My friend Elza and I see a movie called Startup.com in May 2001 at the Nuart Theatre in West Los Angeles. As we walk out onto another warm evening on Santa Monica Boulevard, Elza says, “Did you see who that wa…?” I’m like, “Wait a minute, I left my hat.” I turn around and walk about fifty feet back to the box office and tell the usher my problem. He lets me in the door with a sort of smirk, like we both know why I’m really asking, though the truth is I have no idea what he means. I walk into the lobby where I see: Jimmy Fallon? Getting popcorn with a buddy? Really? (By the way, Fallon is at an unknown movie with an unknown – to me – gray-haired guy. He isn’t climbing a ladder where every rung says “star-fucker.”) I know Fallon from Saturday Night Live. Another thing I know is that my then-girlfriend, Jenny, loves him, and she had almost come to the movie with Elza and me.

I walk into the Nuart theatre, empty except for the ushers cleaning it. I grab my hat and think, huh. Should I get Jimmy Fallon’s autograph? Jenny would want it. I walk back out into the lobby and see that Jimmy Fallon is standing around, without his friend, staring at the posters of classic films. Hm, I think, if there’s ever a time to approach a celeb, it’s now. I see Elza, a little overdoing it on the nonchalance thing. How did he get past the usher? I say to Elza quietly, I should get a signature for Jenny, right? But on what? Elza is always two moves ahead: he points to those stacks of hipster postcards that are kept in places like this. I think he even had a pen. WTF am I gonna say? I rehearse it in my mind twice before I step up. Then…

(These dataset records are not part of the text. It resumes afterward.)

-- ==== Sys2Proof/Laws/Transport.lean ====
section
/-! SUPPORT. What the Transport Adapter's operations can do, once each (spec/42_transport.md R91 to R98). -/

namespace Sys2Proof.Machine

/-- What a well-formed configuration means, in numbers (spec/00_scope.md R7, R8). -/
theorem config_wf_iff (c : Config) : c.wf = true ↔
    64 ≤ c.rxFifoCap ∧ (c.auxPin < c.pinBase ∨ c.pinBase + 7 ≤ c.auxPin) ∧ 128 ≤ c.accCap := by
  simp only [Config.wf, Bool.and_eq_true, Bool.or_eq_true, decide_eq_true_eq, and_assoc]
  exact Iff.rfl

/-- The output list enters a filled accumulator that has room for it: the bytes stand behind those already there
(R91, R93). -/
theorem appendBytes_filled : ∀ (vs : List Byte) (s : State), AccFilled s →
    s.transport.accLen + vs.length ≤ s.cfg.accCap →
    ∃ m : Memory, appendBytes vs s =
        .next { s with transport := { s.transport with acc := m, accLen := s.transport.accLen + vs.length } } ∧
      m.map Prod.fst = List.range (s.transport.accLen + vs.length) ∧
      m.map Prod.snd = s.transport.acc.map Prod.snd ++ vs := by
  intro vs
  induction vs with
  | nil => intro s h _; exact ⟨s.transport.acc, rfl, h, by simp⟩
  | cons v vs ih =>
    intro s h hc
    simp only [List.length_cons] at hc
    have h1 : s.transport.accLen < s.cfg.accCap := by omega
    have hw := Memory.write_filled h v
    rw [appendBytes, appendByte, memWrite, if_pos h1]
    simp only [andThen_next]
    obtain ⟨m, hm, hr, hb⟩ := ih
      { s with transport := { s.transport with
        acc := s.transport.acc.write s.transport.accLen v, accLen := s.transport.accLen + 1 } }
      (Memory.filled_write h v) (by simp only; omega)
    refine ⟨m, ?_, ?_, ?_⟩
    · rw [hm]; simp [Nat.add_assoc, Nat.add_comm 1]
    · rw [hr]; simp [Nat.add_assoc, Nat.add_comm 1]
    · rw [hb]; simp [hw]

/-- The end of `process` with a filled accumulator that has room: its output stands behind the bytes already there
(R91, R93). -/
theorem processEnd_filled {s : State} (h : AccFilled s)
    (hc : s.transport.accLen + s.transport.out.length ≤ s.cfg.accCap) :
    ∃ m : Memory, processEnd s = .next (setPhase .flushing (clearOut { s with transport := { s.transport with
          acc := m, accLen := s.transport.accLen + s.transport.out.length } })) ∧
      m.map Prod.fst = List.range (s.transport.accLen + s.transport.out.length) ∧
      m.map Prod.snd = accBytes s ++ s.transport.out := by
  obtain ⟨m, hm, hr, hb⟩ := appendBytes_filled s.transport.out s h hc
  exact ⟨m, by rw [processEnd, hm]; rfl, hr, hb⟩

/-- Step 2 with a filled accumulator that has room: the engine's run on the chunk, and its output at the end of the
accumulator (R81, R93). -/
theorem readAndProcess_filled {k : Nat} {s t : State} {outs : List Byte} (h : AccFilled s)
    (ht : engineBytes (s.env.rxq.take k) (setChunk [] (readChunk k s)) = .next t)
    (he : Emitted (setChunk [] (readChunk k s)) t outs)
    (hc : s.transport.accLen + outs.length ≤ s.cfg.accCap) :
    ∃ m : Memory, readAndProcess k s = .next { t with transport :=
          { s.transport with
            phase := .flushing
            chunk := []
            out := []
            acc := m
            accLen := s.transport.accLen + outs.length } } ∧
      m.map Prod.fst = List.range (s.transport.accLen + outs.length) ∧ m.map Prod.snd = accBytes s ++ outs := by
  have hf : t.transport = { s.transport with phase := .processing, chunk := [], out := outs } := he.transport
  have hl : t.transport.accLen + t.transport.out.length = s.transport.accLen + outs.length := by rw [hf]
  obtain ⟨m, hm, hr, hb⟩ := processEnd_filled (s := t) (by unfold AccFilled at h ⊢; rw [hf]; exact h)
    (by rw [hl, he.cfg]; exact hc)
  refine ⟨m, ?_, hl ▸ hr, ?_⟩
  · rw [readAndProcess, ht, andThen_next, hm, hl]
    simp [setPhase, clearOut, hf]
  · rw [hb, accBytes, accBytes, hf]

/-- Reading a filled accumulator within its bounds gives its bytes (R40). -/
theorem accRead_filled {s : State} (h : AccFilled s) {a n : Nat} (hn : a + n ≤ s.transport.accLen) :
    accRead a n s = ((accBytes s).drop a).take n := by
  rw [accRead, Memory.readN_filled h _ n a hn, accBytes]

theorem payloadLen_le (s : State) : payloadLen s ≤ s.transport.accLen := Nat.min_le_left _ _

/-- The flush reads within the bounds of MemRead, so it always sends its frame (R40, R96). -/
theorem sendFrame_eq (t : Nat) (s : State) :
    sendFrame t (payloadLen s) s =
      .next (compact (payloadLen s) (recordFlush t (txSend (frame s.cfg (accRead 0 (payloadLen s) s)) s))) := by
  rw [sendFrame, memRead, Nat.zero_add, if_pos (payloadLen_le s)]

/-- The flush condition in numbers (R95). -/
theorem flushDue_iff (t : Nat) (s : State) :
    flushDue t s = true ↔ 64 ≤ s.transport.accLen + 2 ∨ 10 < elapsed s.cfg t s.transport.lastFlush := by
  rw [flushDue, Bool.or_eq_true, decide_eq_true_eq, decide_eq_true_eq]
  rfl

/-- What steps 3 and 4 can do: nothing, or send one frame (R95, R96). -/
theorem tickEnd_cases (s : State) :
    ((flushDue (timerRead s) s && s.env.txReady) = false ∧ tickEnd s = .next (setPhase .betweenTicks s)) ∨
    ((flushDue (timerRead s) s && s.env.txReady) = true ∧
      tickEnd s = .next (setPhase .betweenTicks (compact (payloadLen s) (recordFlush (timerRead s)
        (txSend (frame s.cfg (accRead 0 (payloadLen s) s)) s))))) := by
  unfold tickEnd flushStep txReady
  cases h : flushDue (timerRead s) s && s.env.txReady
  · exact .inl ⟨rfl, by simp⟩
  · exact .inr ⟨rfl, by simp [sendFrame_eq]⟩

/-- The same with the accumulator filled: the frame carries its oldest bytes. -/
theorem tickEnd_filled {s : State} (h : AccFilled s) :
    ((flushDue (timerRead s) s && s.env.txReady) = false ∧ tickEnd s = .next (setPhase .betweenTicks s)) ∨
    ((flushDue (timerRead s) s && s.env.txReady) = true ∧
      tickEnd s = .next (setPhase .betweenTicks (compact (payloadLen s) (recordFlush (timerRead s)
        (txSend (frame s.cfg ((accBytes s).take (payloadLen s))) s))))) := by
  have hr : accRead 0 (payloadLen s) s = (accBytes s).take (payloadLen s) :=
    accRead_filled h (by have := payloadLen_le s; omega)
  exact hr ▸ tickEnd_cases s

/-- What the output of `process` can do on its way into the accumulator: all of it enters, or a byte meets the
bound (R40, R93). -/
theorem appendBytes_cases : ∀ (vs : List Byte) (s : State),
    ((vs = [] ∨ s.transport.accLen + vs.length ≤ s.cfg.accCap) ∧ ∃ m : Memory, appendBytes vs s =
      .next { s with transport := { s.transport with acc := m, accLen := s.transport.accLen + vs.length } }) ∨
    (vs ≠ [] ∧ s.cfg.accCap < s.transport.accLen + vs.length ∧ appendBytes vs s = .fault .accOverflow)
  | [], s => .inl ⟨.inl rfl, s.transport.acc, rfl⟩
  | v :: vs, s => by
    rw [appendBytes, appendByte, memWrite]
    by_cases h : s.transport.accLen < s.cfg.accCap
    · rw [if_pos h]
      simp only [andThen_next]
      obtain ⟨hl, m, hm⟩ | ⟨hv, hl, hm⟩ := appendBytes_cases vs { s with transport := { s.transport with
        acc := s.transport.acc.write s.transport.accLen v, accLen := s.transport.accLen + 1 } }
      · refine .inl ⟨.inr ?_, m, ?_⟩
        · rcases hl with rfl | hl
          · exact h
          · simp only [List.length_cons] at hl ⊢; omega
        · rw [hm]; simp [Nat.add_assoc, Nat.add_comm 1]
      · refine .inr ⟨List.cons_ne_nil _ _, ?_, hm⟩
        simp only [List.length_cons] at hl ⊢; omega
    · rw [if_neg h]
      exact .inr ⟨List.cons_ne_nil _ _, by simp only [List.length_cons]; omega, rfl⟩

/-- The chunk size is in the range of R93. -/
theorem chunkSize_range {s : State} (h : s.env.rxq ≠ []) :
    1 ≤ chunkSize s ∧ chunkSize s ≤ chunkMax ∧ chunkSize s ≤ s.env.rxq.length := by
  have : 0 < s.env.rxq.length := List.length_pos_iff.2 h
  simp only [chunkSize, chunkMax]
  omega

theorem mayRead_iff (s : State) : mayRead s = true ↔ s.env.rxq ≠ [] ∧ s.transport.accLen ≤ readGate := by
  simp [mayRead]

/-- What the beginning of a tick can do: read a chunk, go on without one, or drop the output (R91). -/
theorem tickBegin_cases (s : State) :
    (s.env.linkActive = true ∧ s.env.rxq ≠ [] ∧ s.transport.accLen ≤ readGate ∧
      tickBegin s = readChunk (chunkSize s) s) ∨
    (s.env.linkActive = true ∧ ¬ (s.env.rxq ≠ [] ∧ s.transport.accLen ≤ readGate) ∧
      tickBegin s = setPhase .flushing s) ∨
    (s.env.linkActive = false ∧ tickBegin s = dropOutput s) := by
  unfold tickBegin
  cases hl : s.env.linkActive
  · exact .inr (.inr ⟨rfl, rfl⟩)
  · by_cases hr : mayRead s = true
    · have := (mayRead_iff s).1 hr
      exact .inl ⟨rfl, this.1, this.2, by simp [hr]⟩
    · exact .inr (.inl ⟨rfl, fun h => hr ((mayRead_iff s).2 h), by simp [hr]⟩)

end Sys2Proof.Machine
end

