/-! ### A second reset -/

/-- In Idle with the output disabled and the five signals low, only the masked write of `reset()` is left (R120). -/
theorem engineReset_of_quiet {s : State} (hengine : s.engine = .idle) (hoe : s.pins.oe = false)
    (hlatch : s.pins.outLatch = 0b00000#5) : engineReset s = logEvent (.w 0b11111#5 0b00000#5) s := by
  have hidle : setEngine .idle s = s := by rw [← hengine]; rfl
  have hoff : setOutputEnable false s = s := by rw [← hoe, setOutputEnable_same]
  have hlow : (s.pins.outLatch &&& ~~~maskAll) ||| (0b00000#5 &&& maskAll) = s.pins.outLatch := by
    rw [hlatch]; decide
  rw [engineReset, hidle, hoff, pinWrite, hlow]
  rfl

/-- Settles O32: the first reset leaves Idle, the output disabled and the five signals low. -/
theorem secondResetAddsOneWrite : Obligations.SecondResetAddsOneWrite := fun s =>
  engineReset_of_quiet (by rw [engineReset_state]) (by rw [engineReset_state]) (by rw [engineReset_state])

/-! ### An event and the end of a tick -/

/-- The flush reads only fields that `reset()` leaves alone, and writes others than `reset()` does (R107, R121). -/
theorem commutes_engineReset_tickEnd : Commutes engineReset tickEnd := by
  intro s
  obtain ⟨hno, heq⟩ | ⟨hyes, heq⟩ := tickEnd_cases s <;> simp only [heq, andThen_next, engineReset_state]
  · exact tickEnd_of_not_due (Bool.and_eq_false_iff.1 hno)
  · obtain ⟨hdue, hready⟩ := Bool.and_eq_true_iff.1 hyes
    exact tickEnd_of_due hdue hready

/-- Settles O34: the end of the tick keeps the configuration, so the event resets after it exactly if it resets before
it, and a reset commutes with it. -/
theorem eventsAndTheFlushCommute : Obligations.EventsAndTheFlushCommute := by
  intro e s t ht
  have hcfg : t.cfg = s.cfg := (extends_tickEnd ht).cfg
  obtain ⟨hreset, heq⟩ | ⟨hkeep, heq⟩ := takeEvent_cases e s
  · rw [heq, takeEvent_of_resets (hcfg ▸ hreset), commutes_engineReset_tickEnd s, ht, andThen_next]
  · rw [heq, takeEvent_of_not_resets (hcfg ▸ hkeep), ht]

end Sys2Proof.Machine
end

section
/-! PROOF. The obligation about `reset()` from any state (spec/70_reset_and_hazards.md). -/

namespace Sys2Proof.Machine

/-- Settles O30: the state `reset()` leaves is the old one with the engine, four pin fields and the trace written, so
each written value and each kept field is read off that record. -/
theorem resetFromAnyState : Obligations.ResetFromAnyState := by
  intro s
  rw [engineReset_state]
  exact ⟨rfl, rfl, rfl, rfl, rfl, rfl, rfl, rfl, rfl, rfl, rfl, rfl⟩

end Sys2Proof.Machine
end
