/-- A record whose plan is final (R131, R138): the pieces before its body, its body up to the commit point of R135, and
its end for a blended and for a tenoned junction. -/
structure Plan where
  r : LRec
  /-- The limits it is planned with. -/
  lims : Lims := {}
  pre : List Piece := []
  body : List Piece := []
  endBlend : List Piece := []
  endTenon : List Piece := []
  /-- Motion after the record's end: the lead-out. -/
  out : List Piece := []
  /-- Markers and zero-length segments before it (R129). -/
  lead : List LRec := []
  /-- Length cut from its start by a corner, and the speed at which its body starts. -/
  cutIn : Nat := 0
  v0 : Nat := 0
  /-- Start of its motion, of its body, its commit point, in quanta. -/
  tMove : Nat
  tBody : Nat
  tCommit : Nat
  /-- The junction after it: not yet decided, blended, or tenoned; and the corner it is blended by, at the speed of its end. -/
  blended : Option Bool := none
  corner : Option Corner := none
  started : Bool := false
  /-- Its motion begins at rest; a train begins with it (R154). -/
  fromRest : Bool := true
  opens : Bool := false
  /-- The markers before it have been passed; the junction before it has been counted as tenoned at the horizon (R138). -/
  led : Bool := false
  counted : Bool := false
  deriving DecidableEq, Repr

/-- A stretch of the path under one gate mode and one parameter set (R154, R155). -/
structure Train where
  ser : Nat
  mode : Nat
  cls : Nat
  t0 : Nat
  /-- Its pieces so far, in path order. -/
  trace : List Piece := []
  /-- Its end instant, once known. -/
  tEnd : Option Nat := none
  /-- Next grid position (R157, R160): nm, or 78.125 ps. -/
  next : Nat := 0
  step : Nat := 1
  /-- BEHIND_MODE = 1 suppresses the rest (R163). -/
  hold : Bool := false
  /-- Continuous mode: its pin rise has been placed, at this instant. -/
  risen : Bool := false
  pin : Nat := 0
  /-- Advances, MIN_OFF and WIDTH in quanta, LAST_MODE and BEHIND_MODE in force for it (R153). -/
  advOn : Nat := 0
  advOff : Nat := 0
  minOff : Nat := 0
  width : Nat := 0
  omits : Bool := false
  suppress : Bool := false
  deriving DecidableEq, Repr

/-- An optical high interval (R157, R482). -/
structure Light where
  rise : Nat
  fall : Option Nat
  cls : Nat
  /-- The pin rise that starts it. -/
  pin : Nat := 0
  deriving DecidableEq, Repr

I say, “Excuse…” and before I can even get “…me, I never do this, but my girlfriend…” Fallon has already spun around, stuck out his hand to shake mine, and said “It’s cool, I’m Jimmy, what’s your name?” in the friendliest, nicest tone, like he’d heard all about me. Flabbergasted, I say, “Uh, Daniel.” He goes, “Great, I’m Jimmy, how are you man?” I say, “Uh, good, sure, thanks,” and then I go into my prepared thing and he says “Of course!” He gets her name right (he writes “Jenny where were you?” and signs his name) and then he wants to know all about me! I’ve got nothing to say; I’ve done nothing! Come on, am I supposed to tell him about Newsweek from ten years before? Instead I tell him I saw him last night on the season finale of SNL, how did he get here so fast? He says the MTV Movie Awards flew him out, tomorrow he has to begin rehearsal for hosting the show in a week or so. I’m like, that must be amazing. He talks about it, but only for a moment, then he’s right back to asking me what I did that week. I’m like, uh, I loved what you did during the cold open with Christopher Walken last night. He’s like, Oh thanks a lot, when we get guests like him, he makes it so easy, he’ll do it all or you can just riff and he’s right there with you.

This goes on for several more minutes. Elza approaches and Jimmy Fallon is chatting with the three of us. At some point, an usher walks up and says “The theatre is ready now” and walks away, and Jimmy Fallon says to me and Elza, “So are we going into the movie or what?” Now I’m doubly flabbergasted. I say, “Uh, well, we just saw it. It’s good! You’ll really like it.” And that was that. Like Fallon, I’m not a star-fucker. On the other hand, as we said our warm goodbyes, I was like, damn. What was I thinking?

Sure, this story isn’t much. But it told me that Fallon was exactly the person that my then-girlfriend loved on SNL: amiable, jolly, friendlier than a puppy, and always “breaking” (cracking up laughing). And so, yeah, okay, Kimmel has more rapier wit, and Colbert is wrapping up the greatest nine-year performance piece since Yul Brynner played the King of Siam in 4,625 separate performances. (4,625 separate performances?) But I can’t help but root just a little bit for Fallon. He invited me to a movie in 2001. He’s always inviting us all to the movie of his life. And in that, he anticipated everything happening in media after 2001.